I never noticed a difference so I stopped wasting my Oxygen on dry yeast batches. More importantly I doubt a new brewer needs to focus on something that more than likely is not the cause of his problems. I'd be looking at the fermenting process, temps for example. And how he rehydrated, because if you rehydrate and let it sit too long you wind up wasting all the reserves the yeast have and then Oxygenation does actually become important.

oh for sure. there's probably tons of other factors that could come into play here. i just wouldn't downplay the importance of o2. i wouldn't waste pure o2 on dry either, but i still manually aerate with a wine whip on my drill when using dry. aeration, proper pitch rate, and fermentation temps are all crucial in giving the yeasties the proper environment to make beer.
 
well when i rehydrate the yeast the water temp is a warm 90-100, and for the grain I steep it for 30min
 
Are we getting confused as to what we're aerating? Aerating the yeast while rehydrating yeast is one thing. To be honest I never really thought about it but it certainly wouldn't hurt.

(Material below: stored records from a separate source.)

-- ==== Sys2Proof/Tests/Slice0.lean ====
section
/-! SUPPORT. The model's own tests. Part 1: what `WellFormed` refuses. Part 2: words written out bit by bit
from the spec's encodings. Part 3: one step of each instruction, with the results of spec/95_test_vectors.md (the id of
the vector stands in the docstring). Part 4: for every statement with hypotheses, a state and operands that meet
them, each clause at the edge of its range. -/

open Sys2Proof Sys2Proof.Machine

namespace Sys2Proof.Tests

-- One thread: each kernel evaluation of a test would otherwise hold a thread and its stack.
set_option Elab.async false

/-! ## Helpers -/

/-- A bit string from its digits. -/
def bits (l : List Nat) : Bits := l.map fun d => decide (d = 1)

/-- A frequency table from its non-zero entries. -/
def counts (l : List (Nat × Nat)) : Vector Nat nsym :=
  l.foldl (fun f p => setFreq f p.1 p.2) (Vector.replicate nsym 0)

/-- A code table from its present entries. -/
def codes (l : List (Nat × List Nat)) : Vector (Option Bits) nsym :=
  l.foldl (fun c p => setCode c p.1 (bits p.2)) (Vector.replicate nsym none)

/-- The non-zero entries of a frequency table. -/
def countsOf (f : Vector Nat nsym) : List (Nat × Nat) :=
  (List.range nsym).filterMap fun i => if freqAt f i = 0 then none else some (i, freqAt f i)

/-- The present entries of a code table. -/
def codesOf (c : Vector (Option Bits) nsym) : List (Nat × Bits) :=
  (List.range nsym).filterMap fun i => (codeAt c i).map fun p => (i, p)

/-- A leaf with a weight. -/
def lw (x w : Nat) : Tree := .leaf (BitVec.ofNat 9 x) (some w)

/-- A leaf without one. -/
def lu (x : Nat) : Tree := .leaf (BitVec.ofNat 9 x) none

/-- An internal node with a weight. -/
def nw (l r : Tree) (w : Nat) : Tree := .node l r (some w)

/-- An internal node without one. -/
def nu (l r : Tree) : Tree := .node l r none

/-- What one sees of the next state of an instruction. -/
def after {α : Type} (i : Instr) (s : State) (f : State → α) : Option α :=
  match exec i s with
  | .next t => some (f t)
  | .fault _ => none
  | .refused _ => none

/-- The fault, its phase and the history mark. -/
def fault (s : State) : Nat × Nat × Bool := (s.err.code, s.phase.code, s.mark)

/-- The validity flags and `DONE`. -/
def flags (s : State) : Bool × TreeSt × Bool × Bool := (s.freqValid, s.treeSt, s.codeValid, s.done)

/-- The reset state with an input. -/
def onInput (bytes : List Byte) : State := { State.reset with inp := ⟨bytes, 0⟩ }

/-- The trees of the vectors B1, B2, B6. -/
def b1 : Tree := nw (lw 257 0) (lw 256 1) 1
def b2 : Tree := nw (nw (lw 66 1) (lw 256 1) 2) (lw 65 3) 5
def b6 : Tree := nw (lw 66 2) (nw (lw 65 1) (lw 256 1) 2) 4

/-- The header and the container of the scenario (vectors V1, H2). -/
def h2 : Bits := bits [0, 0, 1,0,0,1,0,0,0,0,1,0, 1,1,0,0,0,0,0,0,0,0, 1,0,0,1,0,0,0,0,0,1]
def v1 : List Byte := [0xFA#8, 0xCE#8, 0x82#8, 0x01#8, 0x24#8, 0x2C#8, 0x02#8, 0x41#8, 0xE2#8]

/-! ## Part 1: WellFormed refuses -/

theorem test_magic_of_33_bits_is_ill_formed : (Instr.magic (2 ^ 32)).wf = false := by decide
theorem test_magic_of_32_bits_is_well_formed : (Instr.magic (2 ^ 32 - 1)).wf = true := by decide
theorem test_symbol_of_10_bits_is_ill_formed : (Instr.hdrLeaf 512).wf = false := by decide
theorem test_symbol_of_9_bits_is_well_formed : (Instr.hdrLeaf 511).wf = true := by decide

/-! ## Part 2: decoding -/

/-- R110, R111: the sixteen codes. -/
theorem test_decode_commands_0_to_7 :
    decode .command (bits [0,0,0,0]) = .ok (.reserved0, []) ∧
    decode .command (bits [0,0,0,1]) = .ok (.cnt, []) ∧
    decode .command (bits [0,0,1,0]) = .ok (.bld, []) ∧
    decode .command (bits [0,0,1,1]) = .ok (.gen, []) ∧
    decode .command (bits [0,1,0,0]) = .ok (.wmg, []) ∧
    decode .command (bits [0,1,0,1]) = .ok (.ser, []) ∧
    decode .command (bits [0,1,1,0]) = .ok (.enc, []) ∧
    decode .command (bits [0,1,1,1]) = .ok (.fin, []) := by decide

theorem test_decode_commands_8_to_15 :
    decode .command (bits [1,0,0,0]) = .ok (.rmg, []) ∧
    decode .command (bits [1,0,0,1]) = .ok (.des, []) ∧
    decode .command (bits [1,0,1,0]) = .ok (.dec, []) ∧
    decode .command (bits [1,0,1,1]) = .ok (.cmp, []) ∧
    decode .command (bits [1,1,0,0]) = .ok (.dcmp, []) ∧
    decode .command (bits [1,1,0,1]) = .ok (.reserved13, []) ∧
    decode .command (bits [1,1,1,0]) = .ok (.reserved14, []) ∧
    decode .command (bits [1,1,1,1]) = .ok (.clr, []) := by decide

/-- R91: the suggested magic number, `FA CE 82 01`. -/
theorem test_decode_magic :
    decode .magic (bits [1,1,1,1,1,0,1,0, 1,1,0,0,1,1,1,0, 1,0,0,0,0,0,1,0, 0,0,0,0,0,0,0,1])
      = .ok (.magic 0xFACE8201, []) := by decide

/-- R93, R94: the tokens of H4, the symbols 511 and 0. -/
theorem test_decode_header_tokens :
    decode .header (bits [0]) = .ok (.hdrInt, []) ∧
    decode .header (bits [1,1,1,1,1,1,1,1,1,1]) = .ok (.hdrLeaf 511, []) ∧
    decode .header (bits [1,0,0,0,0,0,0,0,0,0, 1]) = .ok (.hdrLeaf 0, [true]) := by decide

/-- R99. -/
theorem test_decode_payload_bits :
    decode .payload (bits [0]) = .ok (.payL, []) ∧ decode .payload (bits [1]) = .ok (.payR, []) := by
  decide

/-- R172, R175, R176, R204: what is too short is rejected by name. -/
theorem test_decode_rejects_short_words :
    decode .command (bits [0,0,1]) = .error .shortCommand ∧
    decode .magic (bits [1,1,1]) = .error .shortMagic ∧
    decode .header [] = .error .noMarker ∧
    decode .header (bits [1,0,0,0,0,0,0,0,0]) = .error .shortSymbol ∧
    decode .payload [] = .error .noPayloadBit := by decide

/-- Words numbered as the opcode table numbers them: its `match` values. -/
theorem test_decode_table_words :
    decodeTableWord 8 0xB = some .cmp ∧ decodeTableWord 16 0x200 = some (.hdrLeaf 0) ∧
    decodeTableWord 32 0xFACE8201 = some (.magic 0xFACE8201) ∧
    decodeTableWord 1 1 = some .payR ∧ decodeTableWord 24 0 = none := by decide

/-- R112, R113: mnemonics and the two pseudo-instructions. -/
theorem test_mnemonics :
    commandOfMnemonic "COMPRESS" = some .cmp ∧ commandOfMnemonic "DECOMPRESS" = some .dcmp ∧
    commandOfMnemonic "FIN" = some .fin ∧ commandOfMnemonic "NOP" = none := by decide +kernel

/-! ## Part 3: one step of each instruction -/

/-- M6 to M8: A5 C3 read as 1, 9 and 8 bits. -/
theorem test_readBits :
    (match readBits .none 1 (onInput [0xA5#8, 0xC3#8]) with
      | .ok a s => match readBits .none 9 s with
        | .ok b s => match readBits .none 8 s with
          | .ok c s => some (a, b, c, s.inp.pos)
          | .raise _ _ _ => none
        | .raise _ _ _ => none
      | .raise _ _ _ => none) = some (some 1, some 151, none, 10) := by decide +kernel

/-- M2, M3: a field is the low bits of its value, the most significant first. -/
theorem test_writeBits :
    bitsOf 9 256 = bits [1,0,0,0,0,0,0,0,0] ∧ bitsOf 9 0x341 = bits [1,0,1,0,0,0,0,0,1] := by decide

/-- C4 (the first word is before the position), and C3. -/
theorem test_cnt_from_position_8 :
    after .cnt { onInput [0x41#8, 0x42#8] with inp := ⟨[0x41#8, 0x42#8], 8⟩ }
      (fun t => (countsOf t.freq, flags t, t.inp.pos))
      = some ([(66, 1), (256, 1)], (true, .none, false, true), 16) := by decide +kernel

theorem test_cnt_counts :
    after .cnt (onInput [0x00#8, 0xFF#8, 0x00#8]) (fun t => (countsOf t.freq, t.inp.pos))
      = some ([(0, 2), (255, 1), (256, 1)], 24) := by decide +kernel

But aerating or oxygenation of the wort should always be done regardless of what form of yeast you're using. Its my understanding that boiling the wort really reduces the disolved oxygen content of the wort. By aeration or oxygenation during/after transfer to the fermentation vessel you give that little boost of disolved oxygen for the yeast to get started. So when you do add your yeast there is plenty of oxygen to get started.

Wait...you said you add your yeast at 90-100F???
 
I don’t think the lack of oxygen is the issue with these. The gravity is not that high and dry yeast should easily be able to ferment these even if he didn’t shake it or hit it with O2. I would suspect it's either bad or improperly stored yeast or the temps were off while proofing the yeast or the wort when pitched. Do you have a reliable thermometer and calibrated properly? I would rouse the yeast, don’t shake it just gently stir it into suspension then raise the temperature to the mid 70's to get things going.

Best of luck!
 
thanks everyone I might try warming it up.... I add my yeast to the wort when its down between 75-85 maybe 90
 
Just warmed it up and I already see some activity, I mean alot quickly. Thanks again for the help!
 
EvoV98 said:
thanks everyone I might try warming it up.... I add my yeast to the wort when its down between 75-85 maybe 90

Oof...there's your trouble. Temperature control is critical here. If you pitch that warm and then let the temp fall, your yeast will drop out of active suspension.
 
X2^ 85-90 is too warm for pitching. It depends on what yeast and beer your brewing but in general you want to aim for 70 degrees to pitch an ale yeast.And glad to hear it going again! Let us know how it turns out.
 
okay just to make sure here. the temp of the wort should be about 70, but what about the rehydration temp 90 still okay? and do I add it at 90 or let it slowly cool to the temp of the wort?

Side note, I just ordered an aeration system
 
okay just to make sure here. the temp of the wort should be about 70, but what about the rehydration temp 90 still okay? and do I add it at 90 or let it slowly cool to the temp of the wort?

Side note, I just ordered an aeration system

Rehydration at 90 is fine and dandy, and you don't really need to let it cool but it will in the 15 minutes or so that you let it sit. 70 is really the upper limit for normal ale fermentation, and remember that fermentation is exothermic so it will raise the temperature as much as 5-8 degrees above ambient.